Peroxisome proliferator-activated receptors and their ligands: entry into the post-glucocorticoid era of skin treatment?

Abstract

Glucocorticoids have remained one of the most frequently used classes of drugs for the treatment of skin diseases since their introduction more than 50 years ago. As a result of the discovery of new members of the nuclear hormone receptor (NR) superfamily, alternative therapeutic interventions that target retinoid and vitamin D receptors have been developed. Peroxisome proliferator-activated receptors (PPARs) comprise another important NR subfamily, consisting of three different isotypes: PPARalpha, PPARdelta (PPARbeta) and PPARgamma. These NRs are activated by a variety of natural and synthetic ligands such as fatty acids, eicosanoids, and antidiabetic and antihyperlipidaemic agents. While these receptors are established as regulators of gene expression in lipid and glucose homeostasis, evidence is now accumulating that PPARs also play a crucial role in cutaneous biology. Results from in vitro and in vivo studies have indicated the involvement of PPARs in epidermal maturation, proliferation and differentiation, as well as in immune and inflammatory responses, carcinogenesis, hyperpigmentation and skin wound healing.

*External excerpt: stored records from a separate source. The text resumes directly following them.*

theorem clearExact_completes (there : s.fabric.exactRoutes.has (s.reg Obj.routeCmdEpid % 2 ^ 20) = true) : Completes .clearExact s fun t =>
    t.fabric = { s.fabric with
      exactRoutes := s.fabric.exactRoutes.del (s.reg Obj.routeCmdEpid % 2 ^ 20), routeEpoch := s.fabric.routeEpoch + 1,
      routeWait := some (1, s.reg Obj.routeCmdEpid % 2 ^ 20) } ∧
      t.reg Obj.routeCmdResult = 0x01 ∧ s.regsBut [Obj.routeCmdOp, Obj.routeCmdResult] t := by
  refine completes_record hs (by rw [exec, execClearExact, routeCmd]) ?_
  have epid : (s.setReg Obj.routeCmdOp 0x03).routeEpid = s.reg Obj.routeCmdEpid % 2 ^ 20 := congrArg (· % _) (s.reg_setReg_ne _ (by decide))
  simp only [epid, State.setReg_fabric, there, Bool.not_true, Bool.false_eq_true, if_false]
  exact ⟨rfl, State.resultWritten Obj.routeCmdResult 0x01 rfl⟩

/-- PAIR_OUT or PAIR_IN of a pair in use. -/
theorem pairCmd_completes {c : Instr} {code : Nat} {f : State → Nat → Nat} (hc : exec c s = routeCmd s code fun s => s.pairCmd (f s))
    (same : f (s.setReg Obj.routeCmdOp code) = f s) (named : s.reg Obj.routeCmdPair < 16) (used : s.pairMode (s.reg Obj.routeCmdPair) ≠ 0) :
    Completes c s fun t =>
      t.fabric = { s.fabric with pairOut := f s (s.reg Obj.routeCmdPair), routeEpoch := s.fabric.routeEpoch + 1,
                                 routeWait := some (2, s.reg Obj.routeCmdPair) } ∧
        t.reg Obj.routeCmdResult = 0x01 ∧ s.regsBut [Obj.routeCmdOp, Obj.routeCmdResult] t := by
  refine completes_record hs hc ?_
  have pair : (s.setReg Obj.routeCmdOp code).reg Obj.routeCmdPair = s.reg Obj.routeCmdPair := s.reg_setReg_ne _ (by decide)
  have used' : ((s.setReg Obj.routeCmdOp code).pairMode (s.reg Obj.routeCmdPair) == 0) = false := beq_eq_false_iff_ne.mpr used
  simp only [State.pairCmd, pair, used', same, Nat.not_le.mpr named, decide_false, Bool.or_self, Bool.false_eq_true, if_false]
  exact ⟨rfl, State.resultWritten Obj.routeCmdResult 0x01 rfl⟩

theorem routeQuery_completes : Completes .routeQuery s fun t =>
    t.reg Obj.routeCmdEntry = s.routeEntry (s.reg Obj.routeCmdEpid % 2 ^ 20) ∧ t.reg Obj.routeCmdResult = 0x00 ∧ t.fabric = s.fabric ∧
      s.regsBut [Obj.routeCmdOp, Obj.routeCmdEntry, Obj.routeCmdResult] t := by
  refine completes_record hs (by rw [exec, execRouteQuery, routeCmd]) ?_
  have epid : (s.setReg Obj.routeCmdOp 0x06).routeEpid = s.reg Obj.routeCmdEpid % 2 ^ 20 := congrArg (· % _) (s.reg_setReg_ne _ (by decide))
  rw [epid]
  obtain ⟨shown, result, kept⟩ := s.queryShown Obj.routeCmdOp 0x06 Obj.routeCmdEntry (s.routeEntry (s.reg Obj.routeCmdEpid % 2 ^ 20))
    Obj.routeCmdResult (by decide)
  exact ⟨shown, result, rfl, kept⟩

end Routes

/-! ## GMAP_CMD (R304 to R307, R321) -/

/-- What a GMAP_CMD reads is not written by its OP. -/
theorem State.gmap_setOp (s : State) (code : Nat) :
    (s.setReg Obj.gmapCmdOp code).reg Obj.gmapCmdPkey = s.reg Obj.gmapCmdPkey ∧
      (s.setReg Obj.gmapCmdOp code).reg Obj.gmapCmdGid = s.reg Obj.gmapCmdGid ∧
      (s.setReg Obj.gmapCmdOp code).gmapWildcard = s.gmapWildcard ∧ (s.setReg Obj.gmapCmdOp code).gmapEpid = s.gmapEpid ∧
      (s.setReg Obj.gmapCmdOp code).gmapEntry = s.gmapEntry ∧ (s.setReg Obj.gmapCmdOp code).gmapFull = s.gmapFull := by
  have pkey : (s.setReg Obj.gmapCmdOp code).reg Obj.gmapCmdPkey = s.reg Obj.gmapCmdPkey := s.reg_setReg_ne _ (by decide)
  have epid : (s.setReg Obj.gmapCmdOp code).reg Obj.gmapCmdEpid = s.reg Obj.gmapCmdEpid := s.reg_setReg_ne _ (by decide)
  have wildcard : (s.setReg Obj.gmapCmdOp code).gmapWildcard = s.gmapWildcard := congrArg (bitOf · 31) epid
  have source : (s.setReg Obj.gmapCmdOp code).gmapEpid = s.gmapEpid := congrArg (· % 2 ^ 20) epid
  refine ⟨pkey, s.reg_setReg_ne _ (by decide), wildcard, source, ?_, ?_⟩
  · rw [State.gmapEntry, wildcard, source, pkey, State.setReg_fabric, State.gmapEntry]
  · rw [State.gmapFull, wildcard, State.setReg_fabric, State.gmapFull]

/-- The guest map has taken an update, and drains what was mapped before it (R306). -/
def State.gmapUpdated (s : State) (exact_ wild : Tab Nat) (t : State) : Prop :=
  t.fabric.gmapExact = exact_ ∧ t.fabric.gmapWild = wild ∧ t.fabric.gmapEpoch = s.fabric.gmapEpoch + 1 ∧
    t.fabric.gmapWait = some (s.reg Obj.gmapCmdPkey, if s.gmapWildcard then none else some s.gmapEpid) ∧
    t.reg Obj.gmapCmdResult = 0x01 ∧ s.regsBut [Obj.gmapCmdOp, Obj.gmapCmdResult] t

theorem State.gmapUpdate_updates (s : State) (code : Nat) (exact_ wild : Tab Nat) :
    s.gmapUpdated exact_ wild ((s.setReg Obj.gmapCmdOp code).gmapUpdate exact_ wild) := by
  obtain ⟨pkey, -, wildcard, epid, -⟩ := s.gmap_setOp code
  simp only [State.gmapUpdate, pkey, wildcard, epid]
  exact ⟨rfl, rfl, rfl, rfl, State.resultWritten Obj.gmapCmdResult 0x01 rfl⟩

section Gmap

variable {s : State} (hs : s.accepts Obj.gmapCmdResult) (low : 1 ≤ s.reg Obj.gmapCmdPkey) (high : s.reg Obj.gmapCmdPkey ≤ 0xFFFE)

include hs low high

theorem gmapSet_completes (guest : s.pool.guests.has (s.reg Obj.gmapCmdGid % 2 ^ 20) = true)
    (room : s.gmapEntry.isSome = true ∨ s.gmapFull = false) : Completes .gmapSet s (s.gmapUpdated
      (if s.gmapWildcard then s.fabric.gmapExact
        else s.fabric.gmapExact.put (gmapKey s.gmapEpid (s.reg Obj.gmapCmdPkey)) (s.reg Obj.gmapCmdGid % 2 ^ 20))
      (if s.gmapWildcard then s.fabric.gmapWild.put (s.reg Obj.gmapCmdPkey) (s.reg Obj.gmapCmdGid % 2 ^ 20) else s.fabric.gmapWild)) := by
  refine completes_record hs (by rw [exec, execGmapSet, gmapCmd]) ?_
  obtain ⟨pkey, gid, wildcard, epid, entry, full⟩ := s.gmap_setOp 0x01
  have room' : (s.gmapEntry.isNone && s.gmapFull) = false := by
    rcases room with there | room
    · simp [Option.isSome_iff_ne_none.mp there]
    · simp [room]
  simp only [pkey, gid, wildcard, epid, entry, full, room', low, high, guest, State.setReg_pool, State.setReg_fabric, decide_true, Bool.and_self,
    Bool.not_true, Bool.false_eq_true, if_false]
  split <;> exact s.gmapUpdate_updates 0x01 _ _

theorem gmapClear_completes (there : s.gmapEntry.isSome = true) : Completes .gmapClear s (s.gmapUpdated
      (if s.gmapWildcard then s.fabric.gmapExact else s.fabric.gmapExact.del (gmapKey s.gmapEpid (s.reg Obj.gmapCmdPkey)))
      (if s.gmapWildcard then s.fabric.gmapWild.del (s.reg Obj.gmapCmdPkey) else s.fabric.gmapWild)) := by
  refine completes_record hs (by rw [exec, execGmapClear, gmapCmd]) ?_
  obtain ⟨pkey, -, wildcard, epid, entry, -⟩ := s.gmap_setOp 0x02
  have there' : s.gmapEntry.isNone = false := Option.isNone_eq_false_iff.mpr there
  simp only [pkey, wildcard, epid, entry, there', low, high, State.setReg_fabric, decide_true, Bool.and_self, Bool.not_true, Bool.false_eq_true,
    if_false]
  split <;> exact s.gmapUpdate_updates 0x02 _ _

Furthermore, treatment of psoriatic patients with PPARgamma activators (thiazolidinediones) has been shown to induce beneficial effects. However, the effects of PPAR ligands should be carefully evaluated to determine whether they are in fact mediated via PPAR-dependent mechanisms. Nonetheless, PPARs seem to have significant potential as therapeutic targets in skin inflammatory disorders.